While her brothers are often perceived as the ones who went to war with the other cartels, Enedina was in charge of money laundering and invested the cartel’s drug money in various businesses, from pharmacies to real estate. But as her brothers have been imprisoned or murdered over the years, she remains free and has reportedly controlled what’s left of the Tijuana cartel since 2008. According to the newspaper El País, she’s not a fan of her featured role in “Narcos” because she doesn’t like the attention it brings. 

Amado Carrillo Fuentes (José María Yazpik)

José María Yazpik is the real star of “Narcos: Mexico” for his role as one of the world’s most notorious drug traffickers, Amado Carrillo Fuentes. Carrillo Fuentes was known as el señor de los cielos (lord of the skies) because of the way that he flew drugs around the continent undetected in his own fleet of planes.
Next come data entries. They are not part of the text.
theorem calm_renew {b : Word} {exp forks kids e : Nat} (h : kvCheck (kvRenew b exp forks kids) = true)
    (g : kv0.fieldIn (kvAt (kvRenew b exp forks kids)) fPhead = 0 ∧ kv0.oneSlot (kvAt (kvRenew b exp forks kids)) 4 exp = true) (he : 3 ≤ exp)
    (ho : (!kv0.recordBad (kvAt (kvRenew b exp forks kids)) && !kv0.poolBad (kvAt (kvRenew b exp forks kids))
      && [1].contains (kv0.fieldIn (kvAt (kvRenew b exp forks kids)) fState)) = true)
    (hf : kv0.fieldIn (kvAt (kvRenew b exp forks kids)) fCommit = 3 ∧ kv0.fieldIn (kvAt (kvRenew b exp forks kids)) fKids = kids
      ∧ kv0.fieldIn (kvAt (kvRenew b exp forks kids)) fLfp = forks)
    (hl : (kids ≠ 0 && decide (4 ≤ forks)) = false → e ≠ exp → Calm (renewOwn e) (kvAt (kvRenew b exp forks kids))) :
    Calm (Kv.renew 4 e kvDry) (kvAt (kvRenew b exp forks kids)) := by
  have hr := h
  simp only [kvCheck, Bool.and_eq_true] at hr
  have hk := hr.2
  simp only [Kv.reach, Bool.and_eq_true] at hk
  simp only [Bool.and_eq_true] at ho
  unfold Kv.renew
  apply Calm.bind (Gives.dryOpen hr.2 (by simp only [Bool.and_eq_true]; exact ho.1))
  apply Calm.bind ((Gives.rd (x := kvDry) (f := fCommit) hk.1.1.1 (by decide)).val hf.1)
  apply Calm.bind (Gives.dryFault _ _)
  apply Calm.bind (kvRenew_found true h g he)
  apply Calm.bind ((Gives.rd (x := kvDry) (f := fKids) hk.1.1.1 (by decide)).val hf.2.1)
  apply Calm.bind ((Gives.rd (x := kvDry) (f := fLfp) hk.1.1.1 (by decide)).val hf.2.2)
  by_cases c1 : (kids ≠ 0 && decide (4 ≤ forks)) = true
  · exact Calm.ite_true c1 (Calm.gives (Gives.pure 2 _) rfl)
  · apply Calm.ite_false c1
    by_cases c2 : e = exp
    · exact Calm.ite_true c2 (Calm.gives (Gives.pure 0 _) rfl)
    · exact Calm.ite_false c2 (hl (Bool.not_eq_true _ ▸ c1) c2)

theorem kvOwn_of {b : Word} {exp forks kids e : Nat} (h : kvCheck (kvRenew b exp forks kids) = true)
    (g : kv0.fieldIn (kvAt (kvRenew b exp forks kids)) fPhead = 0 ∧ kv0.oneSlot (kvAt (kvRenew b exp forks kids)) 4 exp = true) (he : 3 ≤ exp)
    (ho : (!kv0.recordBad (kvAt (kvRenew b exp forks kids)) && !kv0.poolBad (kvAt (kvRenew b exp forks kids))
      && [1].contains (kv0.fieldIn (kvAt (kvRenew b exp forks kids)) fState)) = true)
    (hr : Ready (.kvrn 0 3 1 2) .A 0 {} (kvRenew b exp forks kids) = true) (hb : bits ((kvRenew b exp forks kids).reg .A 2) 31 0 = 4)
    (hx : bits ((kvRenew b exp forks kids).reg .A 2) 63 32 = e ∧ 3 ≤ e)
    (hf : kv0.fieldIn (kvAt (kvRenew b exp forks kids)) fCommit = 3 ∧ kv0.fieldIn (kvAt (kvRenew b exp forks kids)) fKids = kids
      ∧ kv0.fieldIn (kvAt (kvRenew b exp forks kids)) fLfp = forks)
    (hl : (kids ≠ 0 && decide (4 ≤ forks)) = false → e ≠ exp → Calm (renewOwn e) (kvAt (kvRenew b exp forks kids))) :
    ∃ u u1 u2 u3 u4, kvOwn (kvRenew b exp forks kids) u u1 u2 u3 u4 3 kids forks ⟨0, 0, 4, exp⟩ ∧ Plain u4 ∧ Alike (kvAt (kvRenew b exp forks kids)) u4 := by
  obtain ⟨u, e0, pu, au⟩ := opens_of (states := [1]) (Kv.renew 4 e) h ho (calm_renew h g he ho hf hl)
  obtain ⟨u1, e1, p1, a1⟩ := reads (f := fCommit) h (by decide) pu au
  obtain ⟨u2, e2, p2, a2⟩ := (kvRenew_found false h g he).run p1 a1
  obtain ⟨u3, e3, p3, a3⟩ := reads (f := fKids) h (by decide) p2 a2
  obtain ⟨u4, e4, p4, a4⟩ := reads (f := fLfp) h (by decide) p3 a3
  rw [hf.1] at e1
  rw [hf.2.1] at e3
  rw [hf.2.2] at e4
  exact ⟨u, u1, u2, u3, u4, ⟨hr, by rw [hb, hx.1]; exact e0, e1, by rw [hx.1]; exact hx.2, by rw [hb]; exact e2, e3, e4⟩, p4, a4⟩

/-- KvRenewCompletes: an own entry that children see is refused. -/
theorem witness_kv_renew_seen : ∃ (s u u1 u2 u3 u4 : State) (commit kids lfp : Nat) (y : KvSlot),
    kvOwn s u u1 u2 u3 u4 commit kids lfp y ∧ kids ≠ 0 ∧ bits (s.reg .A 2) 31 0 ≤ lfp := by
  obtain ⟨u, u1, u2, u3, u4, e, -⟩ := kvOwn_of (b := 0x0000000C00000004) (exp := 9) (forks := 4) (kids := 1) (e := 12) (by decide +kernel) (by decide +kernel) (by decide)
    (by decide +kernel) (by decide +kernel) (by decide +kernel) (by decide +kernel) (by decide +kernel) (fun c => absurd c (by decide))
  exact ⟨_, u, u1, u2, u3, u4, _, _, _, _, e, by decide, by decide +kernel⟩

/-- The same: the expiry is the entry's own. -/
theorem witness_kv_renew_same : ∃ (s u u1 u2 u3 u4 : State) (commit kids lfp : Nat) (y : KvSlot),
    kvOwn s u u1 u2 u3 u4 commit kids lfp y ∧ (kids = 0 ∨ lfp < bits (s.reg .A 2) 31 0) ∧ bits (s.reg .A 2) 63 32 = y.exp := by
  obtain ⟨u, u1, u2, u3, u4, e, -⟩ := kvOwn_of (b := 0x0000000900000004) (exp := 9) (forks := 3) (kids := 1) (e := 9) (by decide +kernel) (by decide +kernel) (by decide)
    (by decide +kernel) (by decide +kernel) (by decide +kernel) (by decide +kernel) (by decide +kernel) (fun _ c => absurd rfl c)
  exact ⟨_, u, u1, u2, u3, u4, _, _, _, _, e, by decide +kernel, by decide +kernel⟩

theorem calm_permanent : Calm (renewOwn 0xFFFFFFFF) (kvAt (kvRenew 0xFFFFFFFF00000004 9 0 0)) := by
  unfold renewOwn
  apply Calm.bind ((Gives.page (x := kvDry) (pg := 0) (by decide +kernel)).val (w := 0x10000) (by decide +kernel))
  apply Calm.bind (Gives.store (by decide +kernel) (by decide) (by decide +kernel))
  exact Calm.ite_false (by decide) (Calm.gives (Gives.pure 0 _) rfl)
Carrillo Fuentes was the head of the Juárez Cartel. He consolidated the cartel’s brutal control of the area around the Texas border and the transportation of cocaine to the United States.  

However, el señor de los cielos met an unexpected end in 1997 when he died while undergoing plastic surgery to evade authorities. The surgeons who conducted the operation were brutally murdered later on, presumably by people seeking vengeance for Carrillo Fuentes’s death. Despite evidence of his death, various conspiracy theories state that Carrillo Fuentes didn’t die but planned the entire operation to fake his death and live out a life in hiding.